:: TRY IT ::
All lines in the data bearing the string "induction" should be identified and copied.

:: MATERIAL FOR THIS EXERCISE ::
-- ==== Sys2Proof/Machine/Input.lean ====
section
/-! DEFINITION. The input latch instructions and the key event (spec/47_input.md). -/

namespace Sys2Proof.Machine

/-- Ex9E, skip if the key `V[x]` is pressed (R186). -/
def execSkp (x : Nibble) (s : State) : Host.Outcome State Fault Refusal :=
  .next (s.skipIf (isPressed s (s.reg x)))

/-- ExA1, skip if the key `V[x]` is not pressed (R187). -/
def execSknp (x : Nibble) (s : State) : Host.Outcome State Fault Refusal :=
  .next (s.skipIf (!isPressed s (s.reg x)))

/-- Fx0A, wait for a key: `PC` stays at this instruction; the latch is not looked at (R188). -/
def execLdVxK (x : Nibble) (s : State) : Host.Outcome State Fault Refusal :=
  .next (s.setRun (.waitingForKey x))

/-- The end of a wait: `V[x] <- zext_8(k); PC <- PC + 2; RUN <- Running` (R189). -/
def State.resume (s : State) (x k : Nibble) : State := ((s.setReg x (k.setWidth 8)).advance).setRun .running

/-- `KeyEvent(k)`: the latch takes the value in every run state; a key, and not `none`, ends a wait (R189). -/
def keyEvent (k : Option Nibble) (s : State) : State :=
  match s.run, k with
  | .waitingForKey x, some c => (s.setKey k).resume x c
  | _, _ => s.setKey k

end Sys2Proof.Machine
end

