/-- Every cell of the memory after a write is an old cell or the cell written. -/
theorem Memory.mem_write {c : Config} {m : Memory} {a : Nat} {b : Byte} {x : Host.Cell}
    (h : x ∈ Memory.write c m a b) : x ∈ m ∨ x = (a, b) := by
  induction m with
  | nil =>
    unfold Memory.write at h
    split at h <;> simp_all
  | cons cell rest ih =>
    obtain ⟨k, b'⟩ := cell
    unfold Memory.write at h
    split at h
    · split at h
      · exact .inl h
      · rcases List.mem_cons.mp h with rfl | h
        · exact .inr rfl
        · exact .inl h
    · split at h
      · split at h
        · exact .inl (List.mem_cons_of_mem _ h)
        · rcases List.mem_cons.mp h with rfl | h
          · exact .inr rfl
          · exact .inl (List.mem_cons_of_mem _ h)
      · rcases List.mem_cons.mp h with rfl | h
        · exact .inl (List.mem_cons_self ..)
        · exact (ih h).imp (List.mem_cons_of_mem _) id

/-- A write keeps the canonical form. -/
theorem Memory.wf_write {c : Config} {m : Memory} (a : Nat) (b : Byte) (h : Memory.wf c m) :
    Memory.wf c (Memory.write c m a b) := by
  induction m with
  | nil =>
    unfold Memory.write
    split
    · exact h
    · rename_i hb
      exact Memory.wf_cons h (by simp) hb
  | cons cell rest ih =>
    obtain ⟨k, b'⟩ := cell
    have hlt := Memory.wf_head_lt h
    have hrest := Memory.wf_tail h
    unfold Memory.write
    split
    · rename_i hak
      split
      · exact h
      · rename_i hb
        refine Memory.wf_cons h ?_ hb
        intro x hx
        rcases List.mem_cons.mp hx with rfl | hx
        · exact hak
        · exact lt_trans hak (hlt x hx)
    · split
      · rename_i hak
        split
        · exact hrest
        · rename_i hb
          exact Memory.wf_cons hrest (fun x hx => hak ▸ hlt x hx) hb
      · refine Memory.wf_cons (ih hrest) ?_ (h.2 _ (List.mem_cons_self ..))
        intro x hx
        rcases Memory.mem_write hx with hx | rfl
        · exact hlt x hx
        · show k < a
          omega

/-- Two canonical memories that read alike everywhere are equal: the canonical form is unique. -/
theorem Memory.eq_of_reads {c : Config} {m m' : Memory} (h : Memory.wf c m) (h' : Memory.wf c m')
    (hr : ∀ a, Memory.read c m a = Memory.read c m' a) : m = m' := by
  induction m generalizing m' with
  | nil =>
    cases m' with
    | nil => rfl
    | cons cell rest =>
      have := hr cell.1
      simp only [Memory.read, if_true] at this
      exact absurd this.symm (h'.2 cell (List.mem_cons_self ..))
  | cons cell rest ih =>
    have hc := h.2 cell (List.mem_cons_self ..)
    have hlt := Memory.wf_head_lt h
    cases m' with
    | nil =>
      have := hr cell.1
      simp only [Memory.read, if_true] at this
      exact absurd this hc
    | cons cell' rest' =>
      have hc' := h'.2 cell' (List.mem_cons_self ..)
      have hlt' := Memory.wf_head_lt h'
      have hk : cell.1 = cell'.1 := by
        rcases Nat.lt_trichotomy cell.1 cell'.1 with hl | he | hg
        · have hb := Memory.read_below c (cell' :: rest') cell.1 fun x hx => by
            rcases List.mem_cons.mp hx with rfl | hx
            · exact hl
            · exact lt_trans hl (hlt' x hx)
          rw [← hr cell.1] at hb
          simp only [Memory.read, if_true] at hb
          exact absurd hb hc
        · exact he
        · have hb := Memory.read_below c (cell :: rest) cell'.1 fun x hx => by
            rcases List.mem_cons.mp hx with rfl | hx
            · exact hg
            · exact lt_trans hg (hlt x hx)
          rw [hr cell'.1] at hb
          simp only [Memory.read, if_true] at hb
          exact absurd hb hc'
      have hv : cell.2 = cell'.2 := by
        have := hr cell.1
        simpa only [Memory.read, if_true, if_pos hk.symm] using this
      have hcell : cell = cell' := Prod.ext hk hv
      subst hcell
      congr 1
      refine ih (Memory.wf_tail h) (Memory.wf_tail h') fun a => ?_
      by_cases ha : cell.1 = a
      · subst ha
        rw [Memory.read_below c rest _ hlt, Memory.read_below c rest' _ hlt']
      · have := hr a
        simpa only [Memory.read, if_neg ha] using this

/-! ### The same through the state -/

theorem State.writeByte_readByte_other (s : State) {a a' : Nat} (b : Byte) (h : a' ≠ a) :
    (s.writeByte a b).readByte a' = s.readByte a' := Memory.read_write_other s.cfg s.mem b h

theorem State.writeByte_readByte_same {s : State} (a : Nat) (b : Byte) (h : Memory.wf s.cfg s.mem) :
    (s.writeByte a b).readByte a = b := Memory.read_write_same a b h

/-! ### Block stores -/

section
variable (bytes : List Byte) (a : Nat) (s : State)

/-- All a block store can do: it writes memory and nothing else. -/
theorem writeBytes_eq : writeBytes bytes a s = { s with mem := (writeBytes bytes a s).mem } := by
  induction bytes generalizing a s with
  | nil => rfl
  | cons b bs ih =>
    simp only [writeBytes]
    rw [ih (a + 1) (s.writeByte a b)]
    rfl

:: OUTPUT BELOW ::
  induction m with
  induction m with
  induction m generalizing m' with
  induction bytes generalizing a s with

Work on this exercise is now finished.